In early 1992, Winchester introduced the "Black Talon", a newly designed hollow-point handgun bullet which used a specially designed, reverse tapered jacket. The jacket was cut at the hollow to intentionally weaken it, and these cuts allowed the jacket to open into six petals upon impact. The thick jacket material kept the tips of the jacket from bending as easily as a normal thickness jacket. The slits that weakened the jacket left triangular shapes in the tip of the jacket, and these triangular sections of jacket would end up pointing out after expansion, leading to the "Talon" name. The bullets were coated with a black colored, paint-like lubricant called "Lubalox", and loaded into nickel-plated brass cases, which made them visually stand out from other ammunition. While performance of the Black Talon rounds was not significantly improved over other comparable high-performance hollow-point ammunition, the reverse taper jacket did provide reliable expansion under a wide range of conditions, and many police departments adopted the round.

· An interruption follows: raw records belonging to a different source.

/-- One element moves: the source is FREE, and the destination holds what was carried with the header bits that the Starter
has set since. -/
def moveCtx (a b : Nat) (y : Option Ctx) (s : State) : State :=
  let src := ctxOf s a
  match y with
  | none => setCtx (freeContext a s) b { hdr := { src.hdr with state := .free } }
  | some c =>
    if c.hdr.state = .free then setCtx (freeContext a s) b { hdr := { src.hdr with state := .free } }
    else
      let live := if c.hdr.state = .poisoned then c.prior else c.hdr.state
      let dst : Ctx := { c with hdr := { src.hdr with state := live }, act := c.shadow, shadow := c.shadow, dirty := false, marked := false,
                                copying := false, defer := false, prior := .free, relLap := src.relLap, stolenLap := src.stolenLap }
      let s1 := renameCtx a b (dropHeld a s)
      let s2 := setCtx (setCtx s1 b dst) a { src with hdr := { src.hdr with state := .free }, dirty := false, marked := false }
      if c.hdr.state = .poisoned then poison b s2 else s2

/-- The elements of one slot move. -/
def moveSlot (carried : List (Nat × Ctx)) (s : State) (x : Nat × Nat × Nat × Slot) : State :=
  (List.range x.2.2.2.n).foldl (fun s e => moveCtx (128 * x.1 + e) (128 * x.2.1 + e) (lookupNat carried (128 * x.2.1 + e)) s) s

/-! ### Apply (R333, R334) -/

/-- The dictionary writes of a manifest, but for parameters and the grid, which act elsewhere; what the Starter's objects
held stays for events of earlier laps (R107). -/
def applyWrites (who : Requester) (es : List MEntry) (s : State) : State :=
  es.foldl (fun s e => match e with
    | .write ix sub v =>
      if 0x8000 ≤ ix ∧ ix < 0xC000 ∨ ix = 0x2001 then s
      else if 0x4400 ≤ ix ∧ ix < 0x5800 ∨ 0xC400 ≤ ix ∧ ix < 0xCC00 then
        let old := match lookupNat s.starter.oldObjs (odKey ix sub) with | some b => b | none => odBytes s ix sub
        odPut ix sub v { s with starter := { s.starter with oldObjs := assocSet s.starter.oldObjs (odKey ix sub) (some old), oldLap := s.grid.lap } }
      else
        let r := odEffect who ix sub 0 v s
        if r.1 = .ok then noteChange ix sub s r.2 else r.2
    | _ => s) s

/-- n of a slot of a load; 0 where it holds no convoy. -/
def slotSize (l : Load) (i : Nat) : Nat := match l.slot i with | some y => y.n | none => 0

/-- The elements that a clear or a shrink takes from the load. -/
def removedCtxs (old new : Load) : List Nat :=
  old.slots.flatMap (fun e => (List.range (e.2.n - slotSize new e.1)).map (fun i => 128 * e.1 + slotSize new e.1 + i))
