/-- REM (R409): no exception for 0x8000_0000 by -1. -/
def execDrvRem (d : Fin 4) (s : State) : Out :=
  .next (drvStep .rem (effTrap (fun a b => if b = 0 then a else BitVec.ofInt 32 (a.toInt.tmod b.toInt))
    (fun _ b => if b = 0 then some 2 else none)) d.val s)

/-- REMU (R409). -/
def execDrvRemu (d : Fin 4) (s : State) : Out :=
  .next (drvStep .remu (effTrap (fun a b => if b = 0 then a else a % b) (fun _ b => if b = 0 then some 2 else none)) d.val s)

/-! ### Branches and jumps -/

/-- A B-format branch to PC + 4 x sext(off16). -/
def effB (c : BitVec 32 → BitVec 32 → Bool) (d : Nat) (x : Drover) (i : DrvWord) (s : State) : State :=
  updDrv s d (fun y => y.retire (if c (x.reg i.ra) (x.reg i.rb) then x.pc + i.sext <<< 2 else x.pc + 4))

/-- The target of a J-format jump. -/
def jTarget (x : Drover) (i : DrvWord) : BitVec 32 := x.pc + ((i.w.extractLsb' 0 26).signExtend 32) <<< 2

/-- BEQ. -/
def execDrvBeq (d : Fin 4) (s : State) : Out := .next (drvStep .beq (effB (fun a b => a == b)) d.val s)

/-- BNE. -/
def execDrvBne (d : Fin 4) (s : State) : Out := .next (drvStep .bne (effB (fun a b => a != b)) d.val s)

/-- BLT: signed. -/
def execDrvBlt (d : Fin 4) (s : State) : Out := .next (drvStep .blt (effB (fun a b => a.slt b)) d.val s)

/-- BGE: signed. -/
def execDrvBge (d : Fin 4) (s : State) : Out := .next (drvStep .bge (effB (fun a b => !a.slt b)) d.val s)

/-- BLTU: unsigned. -/
def execDrvBltu (d : Fin 4) (s : State) : Out := .next (drvStep .bltu (effB (fun a b => a.ult b)) d.val s)

/-- BGEU: unsigned. -/
def execDrvBgeu (d : Fin 4) (s : State) : Out := .next (drvStep .bgeu (effB (fun a b => !a.ult b)) d.val s)

/-- J. -/
def execDrvJ (d : Fin 4) (s : State) : Out :=
  .next (drvStep .j (fun d x i s => updDrv s d (fun y => y.retire (jTarget x i))) d.val s)

/-- JL: W31 := PC + 4. -/
def execDrvJl (d : Fin 4) (s : State) : Out :=
  .next (drvStep .jl (fun d x i s => updDrv s d (fun y => (y.setReg 31 (x.pc + 4)).retire (jTarget x i))) d.val s)

/-- JR: rd := PC + 4; jump to rs1[31:2] x 4. -/
def execDrvJr (d : Fin 4) (s : State) : Out :=
  .next (drvStep .jr (fun d x i s => updDrv s d (fun y => (y.setReg i.ra (x.pc + 4)).retire (x.reg i.rb &&& 0xFFFFFFFC))) d.val s)

/-! ### Loads and stores -/

/-- A load that has its bytes writes rd and retires; one that meets an error raises it. -/
def finishLoad (d rd : Nat) (sext : Bool) (a : Nat) (r : LoadGot × State) : State :=
  match r.1 with
  | .bytes b => drvNext d (fun y => y.setReg rd (loadValue sext b)) r.2
  | .except k esr =>
    let s1 := updDrv r.2 d (fun y => { y with read := none })
    drvRaise d k (drvOf s1 d).pc (BitVec.ofNat 32 esr) (BitVec.ofNat 32 a) s1
  | .waits => r.2

def effL (n : Nat) (sext : Bool) (d : Nat) (x : Drover) (i : DrvWord) (s : State) : State :=
  finishLoad d i.ra sext (drvAddr x i) (drvLoad d (drvAddr x i) n i.ra sext s)

/-- A store enters the store buffer, or waits while it is full (R417). -/
def effS (n : Nat) (d : Nat) (x : Drover) (i : DrvWord) (s : State) : State :=
  match drvStore d (drvAddr x i) (leBytes n (x.reg i.ra).toNat) s with
  | (some s1, _) => drvNext d id s1
  | (none, s1) => s1

/-- LB. -/
def execDrvLb (d : Fin 4) (s : State) : Out := .next (drvStep .lb (effL 1 true) d.val s)

/-- LBU. -/
def execDrvLbu (d : Fin 4) (s : State) : Out := .next (drvStep .lbu (effL 1 false) d.val s)

/-- LH. -/
def execDrvLh (d : Fin 4) (s : State) : Out := .next (drvStep .lh (effL 2 true) d.val s)

/-- LHU. -/
def execDrvLhu (d : Fin 4) (s : State) : Out := .next (drvStep .lhu (effL 2 false) d.val s)

/-- LW. -/
def execDrvLw (d : Fin 4) (s : State) : Out := .next (drvStep .lw (effL 4 false) d.val s)

/-- SB. -/
def execDrvSb (d : Fin 4) (s : State) : Out := .next (drvStep .sb (effS 1) d.val s)

/-- SH. -/
def execDrvSh (d : Fin 4) (s : State) : Out := .next (drvStep .sh (effS 2) d.val s)

/-- SW. -/
def execDrvSw (d : Fin 4) (s : State) : Out := .next (drvStep .sw (effS 4) d.val s)

/-- LWX (R421): drains the store buffer, loads, and sets the reservation. -/
def effLwx (d : Nat) (x : Drover) (i : DrvWord) (s : State) : State :=
  let a := drvAddr x i
  let s1 := sbDrainN d 8 s
  if (drvOf s1 d).buf ≠ [] then s1
  else if cramBad s1 (a - 0x10000000) 4 then drvRaise d 10 x.pc 0 (BitVec.ofNat 32 a) (cramRecord a s1)
  else
    let v := BitVec.ofNat 32 (leNat (Tbl.slice 0 s1.cram (a - 0x10000000) 4))
    drvNext d (fun y => { y.setReg i.ra v with resv := some ((a - 0x10000000) / 16) }) s1

/-- SWX (R421): drains the store buffer, and writes only with the reservation set on the granule. -/
def effSwx (d : Nat) (x : Drover) (i : DrvWord) (s : State) : State :=
  let a := (x.reg i.rb).toNat
  let s1 := sbDrainN d 8 s
  if (drvOf s1 d).buf ≠ [] then s1
  else
    let won := (drvOf s1 d).resv == some ((a - 0x10000000) / 16)
    let s2 := if won then cramWrite d (a - 0x10000000) (leBytes 4 (x.reg i.rc).toNat) s1 else s1
    drvNext d (fun y => { y.setReg i.ra (if won then 0 else 1) with resv := none }) s2

/-- LWX. -/
def execDrvLwx (d : Fin 4) (s : State) : Out := .next (drvStep .lwx effLwx d.val s)

/-- SWX. -/
def execDrvSwx (d : Fin 4) (s : State) : Out := .next (drvStep .swx effSwx d.val s)

/-! ### The SYS group -/

/-- TRAP #n (R439): descriptor 64 + n. -/
def execDrvTrap (d : Fin 4) (s : State) : Out := .next (drvStep .trap (fun _ _ _ s => s) d.val s)

/-- BRK: exception 14. -/
def execDrvBrk (d : Fin 4) (s : State) : Out := .next (drvStep .brk (fun _ _ _ s => s) d.val s)

/-- ERET (R435). -/
def effEret (d : Nat) (x : Drover) (_ : DrvWord) (s : State) : State :=
  let psw := frameWordAt s x 0
  updDrv s d (fun y =>
    { y.retire (frameWordAt s x 4) with
      sp := Tbl.put 0 y.sp x.priv (frameWordAt s x 16), df := psw.getLsbD 4, precise := psw.getLsbD 3, xie := psw.getLsbD 2,
      priv := psw.toNat % 4, resv := none, queue := [] })

/-- ERET. -/
def execDrvEret (d : Fin 4) (s : State) : Out := .next (drvStep .eret effEret d.val s)

/-- MFCR. -/
def execDrvMfcr (d : Fin 4) (s : State) : Out :=
  .next (drvStep .mfcr (fun d _ i s => let r := crValue d i.imm10 s; drvNext d (fun y => y.setReg i.ra r.1) r.2) d.val s)

/-- MTCR (R402). -/
def execDrvMtcr (d : Fin 4) (s : State) : Out :=
  .next (drvStep .mtcr (fun d x i s => updDrv s d (fun y => crSet i.imm10 (x.reg i.rb) (y.retire (x.pc + 4)))) d.val s)

/-- The write side of a core is taken (R415). -/
def Drover.writing (x : Drover) : Bool := x.wback.isSome || (match x.buf with | e :: _ => e.begun | [] => false)

/-- The dirty D-cache line of an address starts on its way back to DRAM; none: it must wait for the write side. -/
def cleanLine (d a : Nat) (s : State) : Option State :=
  let x := drvOf s d
  match (if (drvRegion a).isDram then cacheFind x.dcache (drvPhys x a) else none) with
  | none => some s
  | some l =>
    if !l.dirty then some s
    else if x.writing then none
    else
      let c := Tbl.upd [] x.dcache (lineSet l.at_) (fun ls => ls.map (fun m => if m.at_ = l.at_ then { m with dirty := false } else m))
      some (setDrv s d { x with dcache := c, wback := some { line := l, addr := a / 64 * 64 } })

/-- The D-cache line of an address is invalidated. -/
def dropLine (d a : Nat) (s : State) : State :=
  updDrv s d (fun x => if (drvRegion a).isDram then { x with dcache := cacheDrop (drvPhys x a) x.dcache } else x)

/-- ICINV (R425). -/
def effIcinv (d : Nat) (x : Drover) (i : DrvWord) (s : State) : State :=
  let a := (x.reg i.rb).toNat
  let p := drvPhys x a / 64 * 64
  let s1 := sbDrainN d (sbYoungest x.buf p 64) s
  if sbYoungest (drvOf s1 d).buf p 64 ≠ 0 then s1
  else match cleanLine d a s1 with
    | none => s1
    | some s2 =>
      if (drvOf s2 d).wback.any (fun w => w.line.at_ == p) then s2
      else drvNext d (fun y => { y with icache := cacheDrop p y.icache }) s2

/-- ICINV. -/
def execDrvIcinv (d : Fin 4) (s : State) : Out := .next (drvStep .icinv effIcinv d.val s)

/-- ISYNC (R426): the fetch queue and the line buffer are discarded. -/
def execDrvIsync (d : Fin 4) (s : State) : Out :=
  .next (drvStep .isync (fun d x _ s => updDrv s d (fun y => { y.retire (x.pc + 4) with queue := [], lineBuf := none })) d.val s)

/-- DCCLEAN: writes back the line if it is dirty. -/
def execDrvDcclean (d : Fin 4) (s : State) : Out :=
  .next (drvStep .dcclean (fun d x i s => match cleanLine d (x.reg i.rb).toNat s with | some s1 => drvNext d id s1 | none => s) d.val s)

/-- DCINV: invalidates the line without write-back. -/
def execDrvDcinv (d : Fin 4) (s : State) : Out :=
  .next (drvStep .dcinv (fun d x i s => drvNext d id (dropLine d (x.reg i.rb).toNat s)) d.val s)

/-- DCFLUSH: DCCLEAN, then invalidate. -/
def execDrvDcflush (d : Fin 4) (s : State) : Out :=
  .next (drvStep .dcflush (fun d x i s =>
    match cleanLine d (x.reg i.rb).toNat s with | some s1 => drvNext d id (dropLine d (x.reg i.rb).toNat s1) | none => s) d.val s)

/-- DSYNC (R420): waits until the store buffer is empty and every write transaction has completed. -/
def execDrvDsync (d : Fin 4) (s : State) : Out :=
  .next (drvStep .dsync (fun d _ _ s =>
    let s1 := sbDrainN d 8 s
    let x := drvOf s1 d
    if x.buf = [] ∧ x.wback = none then drvNext d id s1 else s1) d.val s)

/-- WFI (R427). -/
def execDrvWfi (d : Fin 4) (s : State) : Out :=
  .next (drvStep .wfi (fun d _ _ s => drvNext d (fun y => { y with wfi := !xirq s.evc d }) s) d.val s)

/-! ### Events of a core -/

/-- DROVER_INTERRUPT (R438, R440): taken with XIE = 1, after what comes before it at the boundary. -/
def execDroverInterrupt (d : Fin 4) (s : State) : Out :=
  let x := drvOf s d.val
  let ready (y : Drover) : Bool := y.run == .running && !y.hold && y.read.isNone && y.xie && xirq s.evc d.val
  .next (if !ready x then s
    else
      let s0 := setDrv s d.val { x with wfi := false }
      let s1 :=
        if x.arith.isSome || x.wdDue then drvWatchdog d.val s0
        else match drvAt s0 d.val with
          | .except k epc esr efa => drvEnter d.val k epc esr efa s0
          | _ => s0
      let y := drvOf s1 d.val
      if ready y then drvEnter d.val 32 y.pc 0 0 s1 else s1)

/-- ARITH_EXCEPTION_TAKEN (R437). -/
def execArithExceptionTaken (d : Fin 4) (s : State) : Out :=
  .next (if (drvOf s d.val).issues then drvArith d.val s else s)

/-- WFI_WAKE (R427): the external interrupt is pending for the Drover. -/
def execWfiWake (d : Fin 4) (s : State) : Out :=
  .next (if (drvOf s d.val).wfi && xirq s.evc d.val then updDrv s d.val (fun x => { x with wfi := false }) else s)

/-- STORE_BUFFER_DRAIN (R416). -/
def execStoreBufferDrain (d : Fin 4) (s : State) : Out :=
  .next (if (drvOf s d.val).run = .running then sbDrain d.val s else s)

/-- A read transaction's bytes have come: the load goes on with its next part. -/
def readGo (d : Nat) (t : ReadTxn) (b : Bytes) (s : State) : State :=
  finishLoad d t.rd t.sext t.start
    (readParts d 3 (t.addr + b.length) (t.left - b.length) (t.got ++ b) (t.rd, t.sext, t.start)
      (updDrv s d (fun x => { x with read := none })))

Winchester's "Black Talon" product name was eventually used against them. After the high-profile 1993 101 California Street shooting in San Francisco, media response against Winchester was swift. "This bullet kills you better", says one report; "its six razorlike claws unfold on impact, expanding to nearly three times the bullet's diameter". A concern was raised by the president of the American College of Emergency Physicians (ACEP) that the sharp edges of the jacket could cut medical personnel's skin and risk spread of disease. An ACEP spokesman later said he was not aware of any evidence to support this claim.

Winchester responded to the media criticism of the Black Talon line by removing it from the commercial market and only selling it to law enforcement distributors. Winchester has since discontinued the sale of the Black Talon entirely, although Winchester does manufacture nearly identical ammunition under new brand names, the Ranger T-Series and the Supreme Elite Bonded PDX1.